I'd really appreciate some advice on a specific question I have about my workout program. I am a 34 year old male of medium build, 1.80m (5'10") tall. My purpose is simply to be "fitter", meaning a rather toned/relieved upper-body musculature and keeping belly fat at a minimum. I am currently in "so-so" shape: slim, but with no remarkable muscle size/tone, and with a hint of belly fat.

I don't have easy access to a gym and so have compiled (from various sources) a home workout program for myself, consisting of the following session, which I try to do 2-3 times per week. The session consists of the following sequence, repeated 4 times:

  • A1
  • B1
  • A2
  • B2
  • A3
  • B3

Where A exercises work the biceps/triceps/chest (e.g. A1=push-ups, A2=biceps w/ 5kg dumbbells, A3=chest w/ 10kg dumbbells) and B exercises work the abs and legs (e.g. B1=jack-knives, B2=squats). A's are of main interest while the B's (except for the jack-knives) I think of as "fillers", to give the upper-body a rest. For each exercise, I try to do as many reps as I can (not quite till "failure"), typically 12 to 20, and take short breaks between sequences.

In terms of cardio, I cycle to work (1h daily) and recently began to swim twice per week (try to do as many pool lengths as I can). Since that alone does not seem to keep belly fat away, I was till recently alternating my strength home program described above with a (similarly organised) cardio one, but I have the same doubts about its efficiency (read on).

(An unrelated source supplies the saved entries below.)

-- ==== Sys2Proof/Proofs/ResetMidMessage.lean ====
section
/-! A `RESET` of the encoder in mid-message (70_reset_and_hazards.md R146, R157; decision D15): the chunks sent before it and
the frame sent after it are one frame to a decoder. -/

namespace Sys2Proof.Machine

/-- At least as many transfers as pending bytes hand over all of them, in order (R48). -/
theorem runFor_encOuts (n : Nat) (s : State) (more : List Move) (hmoves : s.moves = List.replicate n .encOut ++ more)
    (hlen : s.encOut.length ≤ n) :
    runFor n s = .next { s with moves := more, encOut := [], encSent := s.encSent ++ s.encOut } := by
  induction n generalizing s with
  | zero =>
    obtain rfl : s.moves = more := hmoves
    have hnil : s.encOut = [] := List.eq_nil_of_length_eq_zero (Nat.le_zero.mp hlen)
    rw [runFor_zero, hnil, List.append_nil, ← hnil]
  | succ n ih =>
    rw [List.replicate_succ, List.cons_append] at hmoves
    cases hout : s.encOut with
    | nil =>
      rw [runFor_succ n s _ (step_encOut_nil s _ hmoves hout),
        ih { s with moves := List.replicate n .encOut ++ more } rfl (by simp [hout]), hout]
    | cons b bs =>
      rw [hout, List.length_cons] at hlen
      rw [runFor_succ n s _ (step_encOut_cons s _ b bs hmoves hout),
        ih { s with moves := List.replicate n .encOut ++ more, encOut := bs, encSent := s.encSent ++ [b] } rfl
          (Nat.le_of_succ_le_succ hlen), List.append_assoc, List.singleton_append]

/-- `RESET`, then a message: what is pending and held is lost, and the frame of the message is emitted (R85, R146). -/
theorem runFor_reset_encMessage (b : List Byte) (s : State) (more : List Move)
    (hmoves : s.moves = .rst .encoder 1#1 :: (encMessage b ++ more)) :
    runFor (1 + (encMessage b).length) s =
      .next { s with moves := more, enc := EncState.reset, encOut := encodeMessage b } := by
  have hstep := (step_reset s .encoder _ hmoves).trans (exec_reset_encoder _)
  rw [Nat.add_comm, runFor_succ _ s _ hstep, runFor_encMessage b _ more rfl rfl]
  rfl

/-- A decoder reads grammar chunks and the frame of a message behind them as one frame (R70). -/
theorem decodeFrame_chunksBytes_encodeMessage (cs : List Chunk) (hwf : chunksWf cs = true) (b : List Byte) :
    decodeFrame (chunksBytes cs ++ encodeMessage b) = .ok (chunksDecoded cs ++ b ++ zeros (padding b)) [] := by
  have hall := (chunksWf_append cs (chunksOf b)).mpr ⟨hwf, (chunking b).chunksWf_eq_true⟩
  have hok := decodeFrame_terminated (cs ++ chunksOf b) hall []
  rwa [chunksBytes_append, List.append_assoc, chunksDecoded_append, (chunking b).chunksDecoded_eq, ← List.append_assoc
    (chunksDecoded cs)] at hok

/-- Settles O60, run after run: the `PUT`s of `b`, the transfers, the `RESET` with the message `b'`. -/
theorem resetInMidMessageJoinsTwoFrames : Obligations.ResetInMidMessageJoinsTwoFrames := by
  intro b b' n s hregs hpending hn hmoves
  obtain ⟨cs, r, hparsed, hputs⟩ := exists_runFor_encPuts_reset b s _ hregs hmoves
  rw [hpending, List.nil_append] at hputs
  have hfits : (chunksBytes cs).length ≤ n := by
    rw [hparsed.encodeMessage_eq, List.length_append] at hn
    omega
  have houts := runFor_encOuts n
    { s with
      moves := List.replicate n .encOut ++ .rst .encoder 1#1 :: encMessage b'
      enc := EncState.holding r
      encOut := chunksBytes cs } _ rfl hfits
  have hlen : b'.length + 1 = (encMessage b').length := by
    rw [encMessage, encPuts, List.length_append, List.length_map, List.length_singleton]
  have hreset := runFor_reset_encMessage b'
    { s with
      moves := .rst .encoder 1#1 :: encMessage b'
      enc := EncState.holding r
      encOut := []
      encSent := s.encSent ++ chunksBytes cs } [] (congrArg (_ :: ·) (List.append_nil _).symm)
  rw [← hlen] at hreset
  have hrun := (runFor_add b.length _ s _ hputs).trans ((runFor_add n _ _ _ houts).trans hreset)
  exact ⟨_, _, cs, hputs, rfl, hparsed.wf, hparsed.unfinished.length_le, hparsed.length_rest_le,
    hparsed.chunksDecoded_eq_take, hrun, rfl, List.append_assoc _ _ _,
    decodeFrame_chunksBytes_encodeMessage cs hparsed.wf b'⟩

end Sys2Proof.Machine
end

Since when looking in the mirror I'm not that happy with my progress, I am just wondering if my program is just too little, and whether there is a minimum intensity - in terms of number of reps per exercise, exercises per sequence, sequences per session or sessions per week - under which all these efforts are in vain. If so, I can either seek to intensify the program till it pays off, or, if it turns out I can't afford the necessary time for it, just drop it altogether to at least avoid spending time with it in vain. I doubt that the relation between visible results and effort is linear, I.e. That you get however much you put in. Rather, there is probably some minimum threshold above which these programs pay off - and that's what I'm hoping the fitness-knowledgeable people here can advise about.

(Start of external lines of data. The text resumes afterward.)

-- ==== Sys2Proof/Machine/State.lean ====
section
/-! DEFINITION. The state of the block and of the agents around it, as plain data (10_state.md R20), with
the reasons a step can stop and the state after reset (10_state.md R45). -/

namespace Sys2Proof.Machine

/-- The framebuffer: cell index and 16-bit cell value, in one canonical form (`Memory.wf`): indices strictly
rising, no entry of value 0, since an unlisted cell reads `0x0000` (10_state.md R35, R45).  The unit is the
cell, not the byte: no byte is addressable and there is no byte order (20_memory.md R59; log entry 4). -/
abbrev Memory := List (Nat × Word)

/-- The six errors (60_exceptions.md R176). -/
inductive ErrorKind where
  | illegalPixelCoordinates
  | illegalLineCoordinates
  | illegalRectangleCoordinates
  | illegalCircleCenter
  | illegalCircleRadius
  | illegalCommand
  deriving DecidableEq, Repr

/-- The externally visible events (00_scope.md R14). -/
inductive Event where
  /-- `Write(index, value)`, one per `MemWrite`. -/
  | write (index : Nat) (value : Word)
  /-- `SignalError(code)`, one per raised error. -/
  | signalError (code : Word)
  deriving DecidableEq, Repr

/-- The line stepper's `STEP`, the direction of the secondary axis (10_state.md R40). -/
inductive Direction where
  | plus
  | minus
  deriving DecidableEq, Repr

/-- The circle rasterizer's `SPAN`: which of the four spans of `Spans4` is being written (44_circle.md R155). -/
inductive SpanId where
  /-- Span 0: row `CY - D2`, half-width `D1`. -/
  | upperFirst
  /-- Span 1: row `CY + D2`, half-width `D1`. -/
  | lowerFirst
  /-- Span 2: row `CY - D1`, half-width `D2`. -/
  | upperSecond
  /-- Span 3: row `CY + D1`, half-width `D2`. -/
  | lowerSecond
  deriving DecidableEq, Repr

/-- The working registers of `LINE` (10_state.md R40): mathematical integers (00_scope.md R17). -/
structure LineRegs where
  /-- `MAJ`, the current driving coordinate. -/
  maj : Int
  /-- `MIN`, the current secondary coordinate. -/
  min : Int
  /-- `END`, the last driving coordinate. -/
  last : Int
  /-- `STEP`. -/
  step : Direction
  /-- `OVERY`: Y is the driving axis. -/
  overY : Bool
  /-- `VAR`, the running error term. -/
  var : Int
  /-- `INCF`, the increment when `VAR < 0`. -/
  incf : Int
  /-- `INCD`, the increment when `VAR >= 0`. -/
  incd : Int
  deriving DecidableEq, Repr

/-- The working registers of `RECT` (10_state.md R40). -/
structure RectRegs where
  /-- `RX`, the current column. -/
  rx : Int
  /-- `RY`, the current row. -/
  ry : Int
  /-- `RX1`, the first column. -/
  rx1 : Int
  /-- `RX2`, the last column. -/
  rx2 : Int
  /-- `RY2`, the last row. -/
  ry2 : Int
  deriving DecidableEq, Repr

/-- The working registers of `CIRCLE` (10_state.md R40). -/
structure CircleRegs where
  /-- `CX`, the centre's column. -/
  cx : Int
  /-- `CY`, the centre's row. -/
  cy : Int
  /-- `D1`, the offset along the swept axis. -/
  d1 : Int
  /-- `D2`, the complementary offset. -/
  d2 : Int
  /-- `VAR`, the running error term. -/
  var : Int
  /-- `SPAN`. -/
  span : SpanId
  /-- `SX`, the current column in the span. -/
  sx : Int
  deriving DecidableEq, Repr

/-- The operation in progress and its working registers (10_state.md R40).  The constructor is `OP`; the
registers stand at the write the next device step performs (log entry 5). -/
inductive Operation where
  /-- `CLEAR`, with `IDX`, the next cell index to clear. -/
  | clear (idx : Nat)
  /-- `PIXEL`, with the point latched at acceptance (log entry 9). -/
  | pixel (x y : Int)
  | line (regs : LineRegs)
  | rect (regs : RectRegs)
  | circle (regs : CircleRegs)
  deriving DecidableEq, Repr

/-- One atomic step of an agent (00_scope.md R10), or an assertion of the reset input (70_reset R200). -/
inductive Input where
  /-- The host's `HostWrite(off, v)` (10_state.md R32, R33). -/
  | hostWrite (off : RegOffset) (v : Word)
  /-- The host's `HostRead(off)` (10_state.md R31). -/
  | hostRead (off : RegOffset)
  /-- The host script's `WAIT` (30_encoding.md R79): read `STATUS` until bit 0 is clear. -/
  | hostWait
  /-- A device step (00_scope.md R12). -/
  | device
  /-- The display's `FbRead(a)` (20_memory.md R56, R58). -/
  | fbRead (a : Nat)
  /-- The display's `AckDirty` (20_memory.md R57). -/
  | ackDirty
  /-- `rst` is asserted and released (70_reset_and_hazards.md R200, R201). -/
  | rst
  deriving DecidableEq, Repr

/-- The whole machine.  `width` to `errcode` are the block (10_state.md R20); the fields after it are the
model's own: the steps the agents take next, the answers of the two read ports, the event trace and the
counter of free draws. -/
structure State where
  /-- `W`, fixed when the block is built (00_scope.md R7); read at `FBW`. -/
  width : Nat
  /-- `H`, fixed when the block is built (00_scope.md R7); read at `FBH`. -/
  height : Nat
  /-- `FB`, the framebuffer (10_state.md R35). -/
  fb : Memory
  /-- `ARG0` (10_state.md R23). -/
  arg0 : Word
  /-- `ARG1` (10_state.md R23). -/
  arg1 : Word
  /-- `ARG2` (10_state.md R23). -/
  arg2 : Word
  /-- `ARG3` (10_state.md R23). -/
  arg3 : Word
  /-- `COLOR`, the current drawing colour (10_state.md R24). -/
  color : Word
  /-- The operation in progress; `BUSY` is 1 exactly when there is one (10_state.md R26, R40; log entry 6). -/
  op : Option Operation
  /-- `ERR`, the sticky error flag (10_state.md R27). -/
  err : Bool
  /-- `DIRTY` (10_state.md R28). -/
  dirty : Bool
  /-- `ERRCODE` (10_state.md R29). -/
  errcode : Word
  /-- The steps the host, the display and a named device turn take next, in order (log entry 2). -/
  inputs : List Input
  /-- The read data of the host's most recent `HostRead`, the script's `$` (30_encoding.md R77, R78). -/
  hostData : Word
  /-- The value of the display's most recent `FbRead` (20_memory.md R56). -/
  displayData : Word
  /-- The event trace since reset, NEWEST FIRST (00_scope.md R14, 70_reset R201; log entry 12). -/
  events : List Event
  /-- How many free values have been drawn (log entry 8). -/
  draws : Nat
  deriving DecidableEq, Repr

/-- Why a step stops with a fault. -/
inductive Fault where
  /-- Raised by `memWrite` alone: a `MemWrite` outside `0 .. SIZE-1`.  It "never occurs" (20_memory.md R55)
  and 93_implementation_defined.md U1 has a model fault if it ever reaches one.  Safe. -/
  | writeOutOfRange
  deriving DecidableEq, Repr

/-- Why a step is refused. -/
inductive Refusal where
  /-- Raised by `exec` alone, for a command that has no meaning yet: there is none in this model.  Safe. -/
  | notModelled (mnemonic : String)
  deriving DecidableEq, Repr

/-- What a step answers. -/
abbrev Result := Host.Outcome State Fault Refusal

/-- The state of a `width` by `height` block after reset (10_state.md R45, 70_reset_and_hazards.md R200). -/
def State.resetOf (width height : Nat) : State where
  width := width
  height := height
  fb := []
  arg0 := 0
  arg1 := 0
  arg2 := 0
  arg3 := 0
  color := 0xFFFF
  op := none
  err := false
  dirty := false
  errcode := 0
  inputs := []
  hostData := 0
  displayData := 0
  events := []
  draws := 0

/-- The machine right after reset, for the instance `Config` names (log entry 1). -/
def State.reset : State := State.resetOf Config.buildWidth Config.buildHeight

end Sys2Proof.Machine
end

Also, although I've been aiming to do this strength program 2-3 times per week, sometimes I really only manage one per week, and/or cut down to fewer sequences than 4. I do see some progress when I keep to it, but still hard to tell whether it's paying off even with the numbers above. My question remains - to achieve my fitness aim, should I:

  1. Not cut down on the number of reps/sequences/sessions that I set out
  2. Increase these numbers (which ones and by how much?)
  3. Do an altogether different type of home strength program, such as interval training, which I was doing last year (8 sets per exercise, 20 sec on + 10 sec off) with no-better results than what I do now

My diet may be relevant: I eat mainly vegetarian, typically cooked/raw vegetables, fruits, grains, nuts, pasta, and bread. I stay away from junk foods and excessive sugars.

Also relevant is this excerpt from the Physical Activity Guidelines for Americans, which I seem to meet:

2 hours and 30 minutes (150 minutes) of moderate-intensity aerobic activity (i.e., brisk walking) every week and weight training muscle-strengthening activities on 2 or more days a week that work all major muscle groups (legs, hips, back, abdomen, chest, shoulders, and arms).

Very grateful for any thoughts!

1 Answer 1


A couple of thoughts:
* You need some pull exercises. Some sort of rowing-movement and pull ups would be nice too.
* Progressive overload is very important.
Meaning that you try to do more this workout than you did the last. More can be more reps, more sets or (most commonly) more weight (or shorter breaks or better form or...).
Keeping a log will help with this
* If you want to loose the belly fat, you need to eat less. For most people, how much you eat (calories) is much more important than what you eat ("clean", vegetarian etc.). * Changing your body composition is not done in a few months. Depends on the person obviously, but you shouldn't expect to see dramatic changes in less than a few years of consistent training and getting stronger.